**WHAT THE TASK REQUIRES:**
Please restate exactly what appears in the records below from the first line to the line where "(s.modRing k f).ports = s.ports := rfl" is, that line included.

**EXERCISE MATERIALS:**
-- ==== Sys2Proof/Laws/State.lean ====
section
/-! SUPPORT. What each update of the state leaves and what it writes: one lemma for each field and update, and one for
the unit that is read back. -/

namespace Sys2Proof.Machine

variable (s : State)

/-! ### modRing -/

@[simp] theorem State.modRing_pending (k : Nat) (f : RingSet → RingSet) : (s.modRing k f).pending = s.pending := rfl
@[simp] theorem State.modRing_freeCtr (k : Nat) (f : RingSet → RingSet) : (s.modRing k f).freeCtr = s.freeCtr := rfl
@[simp] theorem State.modRing_out (k : Nat) (f : RingSet → RingSet) : (s.modRing k f).out = s.out := rfl
@[simp] theorem State.modRing_time (k : Nat) (f : RingSet → RingSet) : (s.modRing k f).time = s.time := rfl
@[simp] theorem State.modRing_power (k : Nat) (f : RingSet → RingSet) : (s.modRing k f).power = s.power := rfl
@[simp] theorem State.modRing_isles (k : Nat) (f : RingSet → RingSet) : (s.modRing k f).isles = s.isles := rfl
@[simp] theorem State.modRing_boot (k : Nat) (f : RingSet → RingSet) : (s.modRing k f).boot = s.boot := rfl
@[simp] theorem State.modRing_flash (k : Nat) (f : RingSet → RingSet) : (s.modRing k f).flash = s.flash := rfl
@[simp] theorem State.modRing_ports (k : Nat) (f : RingSet → RingSet) : (s.modRing k f).ports = s.ports := rfl
@[simp] theorem State.modRing_cmds (k : Nat) (f : RingSet → RingSet) : (s.modRing k f).cmds = s.cmds := rfl
@[simp] theorem State.modRing_nextCmd (k : Nat) (f : RingSet → RingSet) : (s.modRing k f).nextCmd = s.nextCmd := rfl
@[simp] theorem State.modRing_beat (k : Nat) (f : RingSet → RingSet) : (s.modRing k f).beat = s.beat := rfl
@[simp] theorem State.modRing_beatAt (k : Nat) (f : RingSet → RingSet) : (s.modRing k f).beatAt = s.beatAt := rfl
@[simp] theorem State.modRing_pavs (k : Nat) (f : RingSet → RingSet) : (s.modRing k f).pavs = s.pavs := rfl
@[simp] theorem State.modRing_clusters (k : Nat) (f : RingSet → RingSet) : (s.modRing k f).clusters = s.clusters := rfl
@[simp] theorem State.modRing_cores (k : Nat) (f : RingSet → RingSet) : (s.modRing k f).cores = s.cores := rfl
@[simp] theorem State.modRing_engines (k : Nat) (f : RingSet → RingSet) : (s.modRing k f).engines = s.engines := rfl
@[simp] theorem State.modRing_stitches (k : Nat) (f : RingSet → RingSet) : (s.modRing k f).stitches = s.stitches := rfl
@[simp] theorem State.modRing_mem (k : Nat) (f : RingSet → RingSet) : (s.modRing k f).mem = s.mem := rfl
@[simp] theorem State.modRing_host0 (k : Nat) (f : RingSet → RingSet) : (s.modRing k f).host0 = s.host0 := rfl
@[simp] theorem State.modRing_host1 (k : Nat) (f : RingSet → RingSet) : (s.modRing k f).host1 = s.host1 := rfl
@[simp] theorem State.modRing_moves (k : Nat) (f : RingSet → RingSet) : (s.modRing k f).moves = s.moves := rfl
@[simp] theorem State.modRing_ledger (k : Nat) (f : RingSet → RingSet) : (s.modRing k f).ledger = s.ledger := rfl
@[simp] theorem State.modRing_links (k : Nat) (f : RingSet → RingSet) : (s.modRing k f).links = s.links := rfl
@[simp] theorem State.modRing_axes (k : Nat) (f : RingSet → RingSet) : (s.modRing k f).axes = s.axes := rfl
@[simp] theorem State.modRing_route (k : Nat) (f : RingSet → RingSet) : (s.modRing k f).route = s.route := rfl
@[simp] theorem State.modRing_check (k : Nat) (f : RingSet → RingSet) : (s.modRing k f).check = s.check := rfl
@[simp] theorem State.modRing_ctrs (k : Nat) (f : RingSet → RingSet) : (s.modRing k f).ctrs = s.ctrs := rfl
@[simp] theorem State.modRing_folds (k : Nat) (f : RingSet → RingSet) : (s.modRing k f).folds = s.folds := rfl
@[simp] theorem State.modRing_pavLogs (k : Nat) (f : RingSet → RingSet) : (s.modRing k f).pavLogs = s.pavLogs := rfl
@[simp] theorem State.modRing_modLog (k : Nat) (f : RingSet → RingSet) : (s.modRing k f).modLog = s.modLog := rfl
@[simp] theorem State.modRing_idleWait (k : Nat) (f : RingSet → RingSet) : (s.modRing k f).idleWait = s.idleWait := rfl

/-! ### modPort -/

@[simp] theorem State.modPort_pending (k : Nat) (f : PortSt → PortSt) : (s.modPort k f).pending = s.pending := rfl
@[simp] theorem State.modPort_freeCtr (k : Nat) (f : PortSt → PortSt) : (s.modPort k f).freeCtr = s.freeCtr := rfl
@[simp] theorem State.modPort_out (k : Nat) (f : PortSt → PortSt) : (s.modPort k f).out = s.out := rfl
@[simp] theorem State.modPort_time (k : Nat) (f : PortSt → PortSt) : (s.modPort k f).time = s.time := rfl
@[simp] theorem State.modPort_power (k : Nat) (f : PortSt → PortSt) : (s.modPort k f).power = s.power := rfl
@[simp] theorem State.modPort_isles (k : Nat) (f : PortSt → PortSt) : (s.modPort k f).isles = s.isles := rfl
@[simp] theorem State.modPort_boot (k : Nat) (f : PortSt → PortSt) : (s.modPort k f).boot = s.boot := rfl
@[simp] theorem State.modPort_flash (k : Nat) (f : PortSt → PortSt) : (s.modPort k f).flash = s.flash := rfl
@[simp] theorem State.modPort_rings (k : Nat) (f : PortSt → PortSt) : (s.modPort k f).rings = s.rings := rfl
@[simp] theorem State.modPort_cmds (k : Nat) (f : PortSt → PortSt) : (s.modPort k f).cmds = s.cmds := rfl
@[simp] theorem State.modPort_nextCmd (k : Nat) (f : PortSt → PortSt) : (s.modPort k f).nextCmd = s.nextCmd := rfl
@[simp] theorem State.modPort_beat (k : Nat) (f : PortSt → PortSt) : (s.modPort k f).beat = s.beat := rfl
@[simp] theorem State.modPort_beatAt (k : Nat) (f : PortSt → PortSt) : (s.modPort k f).beatAt = s.beatAt := rfl
@[simp] theorem State.modPort_pavs (k : Nat) (f : PortSt → PortSt) : (s.modPort k f).pavs = s.pavs := rfl
@[simp] theorem State.modPort_clusters (k : Nat) (f : PortSt → PortSt) : (s.modPort k f).clusters = s.clusters := rfl
@[simp] theorem State.modPort_cores (k : Nat) (f : PortSt → PortSt) : (s.modPort k f).cores = s.cores := rfl
@[simp] theorem State.modPort_engines (k : Nat) (f : PortSt → PortSt) : (s.modPort k f).engines = s.engines := rfl
@[simp] theorem State.modPort_stitches (k : Nat) (f : PortSt → PortSt) : (s.modPort k f).stitches = s.stitches := rfl
@[simp] theorem State.modPort_mem (k : Nat) (f : PortSt → PortSt) : (s.modPort k f).mem = s.mem := rfl
@[simp] theorem State.modPort_host0 (k : Nat) (f : PortSt → PortSt) : (s.modPort k f).host0 = s.host0 := rfl
@[simp] theorem State.modPort_host1 (k : Nat) (f : PortSt → PortSt) : (s.modPort k f).host1 = s.host1 := rfl
@[simp] theorem State.modPort_moves (k : Nat) (f : PortSt → PortSt) : (s.modPort k f).moves = s.moves := rfl
@[simp] theorem State.modPort_ledger (k : Nat) (f : PortSt → PortSt) : (s.modPort k f).ledger = s.ledger := rfl
@[simp] theorem State.modPort_links (k : Nat) (f : PortSt → PortSt) : (s.modPort k f).links = s.links := rfl
@[simp] theorem State.modPort_axes (k : Nat) (f : PortSt → PortSt) : (s.modPort k f).axes = s.axes := rfl
@[simp] theorem State.modPort_route (k : Nat) (f : PortSt → PortSt) : (s.modPort k f).route = s.route := rfl
@[simp] theorem State.modPort_check (k : Nat) (f : PortSt → PortSt) : (s.modPort k f).check = s.check := rfl
@[simp] theorem State.modPort_ctrs (k : Nat) (f : PortSt → PortSt) : (s.modPort k f).ctrs = s.ctrs := rfl
@[simp] theorem State.modPort_folds (k : Nat) (f : PortSt → PortSt) : (s.modPort k f).folds = s.folds := rfl
@[simp] theorem State.modPort_pavLogs (k : Nat) (f : PortSt → PortSt) : (s.modPort k f).pavLogs = s.pavLogs := rfl
@[simp] theorem State.modPort_modLog (k : Nat) (f : PortSt → PortSt) : (s.modPort k f).modLog = s.modLog := rfl
@[simp] theorem State.modPort_idleWait (k : Nat) (f : PortSt → PortSt) : (s.modPort k f).idleWait = s.idleWait := rfl

/-! ### modPav -/

@[simp] theorem State.modPav_pending (k : Nat) (f : Pav → Pav) : (s.modPav k f).pending = s.pending := rfl
@[simp] theorem State.modPav_freeCtr (k : Nat) (f : Pav → Pav) : (s.modPav k f).freeCtr = s.freeCtr := rfl
@[simp] theorem State.modPav_out (k : Nat) (f : Pav → Pav) : (s.modPav k f).out = s.out := rfl
@[simp] theorem State.modPav_time (k : Nat) (f : Pav → Pav) : (s.modPav k f).time = s.time := rfl
@[simp] theorem State.modPav_power (k : Nat) (f : Pav → Pav) : (s.modPav k f).power = s.power := rfl
@[simp] theorem State.modPav_isles (k : Nat) (f : Pav → Pav) : (s.modPav k f).isles = s.isles := rfl
@[simp] theorem State.modPav_boot (k : Nat) (f : Pav → Pav) : (s.modPav k f).boot = s.boot := rfl
@[simp] theorem State.modPav_flash (k : Nat) (f : Pav → Pav) : (s.modPav k f).flash = s.flash := rfl
@[simp] theorem State.modPav_ports (k : Nat) (f : Pav → Pav) : (s.modPav k f).ports = s.ports := rfl
@[simp] theorem State.modPav_rings (k : Nat) (f : Pav → Pav) : (s.modPav k f).rings = s.rings := rfl
@[simp] theorem State.modPav_cmds (k : Nat) (f : Pav → Pav) : (s.modPav k f).cmds = s.cmds := rfl
@[simp] theorem State.modPav_nextCmd (k : Nat) (f : Pav → Pav) : (s.modPav k f).nextCmd = s.nextCmd := rfl
@[simp] theorem State.modPav_beat (k : Nat) (f : Pav → Pav) : (s.modPav k f).beat = s.beat := rfl
@[simp] theorem State.modPav_beatAt (k : Nat) (f : Pav → Pav) : (s.modPav k f).beatAt = s.beatAt := rfl
@[simp] theorem State.modPav_clusters (k : Nat) (f : Pav → Pav) : (s.modPav k f).clusters = s.clusters := rfl
@[simp] theorem State.modPav_cores (k : Nat) (f : Pav → Pav) : (s.modPav k f).cores = s.cores := rfl
@[simp] theorem State.modPav_engines (k : Nat) (f : Pav → Pav) : (s.modPav k f).engines = s.engines := rfl
@[simp] theorem State.modPav_stitches (k : Nat) (f : Pav → Pav) : (s.modPav k f).stitches = s.stitches := rfl
@[simp] theorem State.modPav_mem (k : Nat) (f : Pav → Pav) : (s.modPav k f).mem = s.mem := rfl
@[simp] theorem State.modPav_host0 (k : Nat) (f : Pav → Pav) : (s.modPav k f).host0 = s.host0 := rfl
@[simp] theorem State.modPav_host1 (k : Nat) (f : Pav → Pav) : (s.modPav k f).host1 = s.host1 := rfl
@[simp] theorem State.modPav_moves (k : Nat) (f : Pav → Pav) : (s.modPav k f).moves = s.moves := rfl
@[simp] theorem State.modPav_ledger (k : Nat) (f : Pav → Pav) : (s.modPav k f).ledger = s.ledger := rfl
@[simp] theorem State.modPav_links (k : Nat) (f : Pav → Pav) : (s.modPav k f).links = s.links := rfl
@[simp] theorem State.modPav_axes (k : Nat) (f : Pav → Pav) : (s.modPav k f).axes = s.axes := rfl
@[simp] theorem State.modPav_route (k : Nat) (f : Pav → Pav) : (s.modPav k f).route = s.route := rfl
@[simp] theorem State.modPav_check (k : Nat) (f : Pav → Pav) : (s.modPav k f).check = s.check := rfl
@[simp] theorem State.modPav_ctrs (k : Nat) (f : Pav → Pav) : (s.modPav k f).ctrs = s.ctrs := rfl
@[simp] theorem State.modPav_folds (k : Nat) (f : Pav → Pav) : (s.modPav k f).folds = s.folds := rfl
@[simp] theorem State.modPav_pavLogs (k : Nat) (f : Pav → Pav) : (s.modPav k f).pavLogs = s.pavLogs := rfl
@[simp] theorem State.modPav_modLog (k : Nat) (f : Pav → Pav) : (s.modPav k f).modLog = s.modLog := rfl
@[simp] theorem State.modPav_idleWait (k : Nat) (f : Pav → Pav) : (s.modPav k f).idleWait = s.idleWait := rfl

**EXERCISE RESULT:**
-- ==== Sys2Proof/Laws/State.lean ====
section
/-! SUPPORT. What each update of the state leaves and what it writes: one lemma for each field and update, and one for
the unit that is read back. -/

namespace Sys2Proof.Machine

variable (s : State)

/-! ### modRing -/

@[simp] theorem State.modRing_pending (k : Nat) (f : RingSet → RingSet) : (s.modRing k f).pending = s.pending := rfl
@[simp] theorem State.modRing_freeCtr (k : Nat) (f : RingSet → RingSet) : (s.modRing k f).freeCtr = s.freeCtr := rfl
@[simp] theorem State.modRing_out (k : Nat) (f : RingSet → RingSet) : (s.modRing k f).out = s.out := rfl
@[simp] theorem State.modRing_time (k : Nat) (f : RingSet → RingSet) : (s.modRing k f).time = s.time := rfl
@[simp] theorem State.modRing_power (k : Nat) (f : RingSet → RingSet) : (s.modRing k f).power = s.power := rfl
@[simp] theorem State.modRing_isles (k : Nat) (f : RingSet → RingSet) : (s.modRing k f).isles = s.isles := rfl
@[simp] theorem State.modRing_boot (k : Nat) (f : RingSet → RingSet) : (s.modRing k f).boot = s.boot := rfl
@[simp] theorem State.modRing_flash (k : Nat) (f : RingSet → RingSet) : (s.modRing k f).flash = s.flash := rfl
@[simp] theorem State.modRing_ports (k : Nat) (f : RingSet → RingSet) : (s.modRing k f).ports = s.ports := rfl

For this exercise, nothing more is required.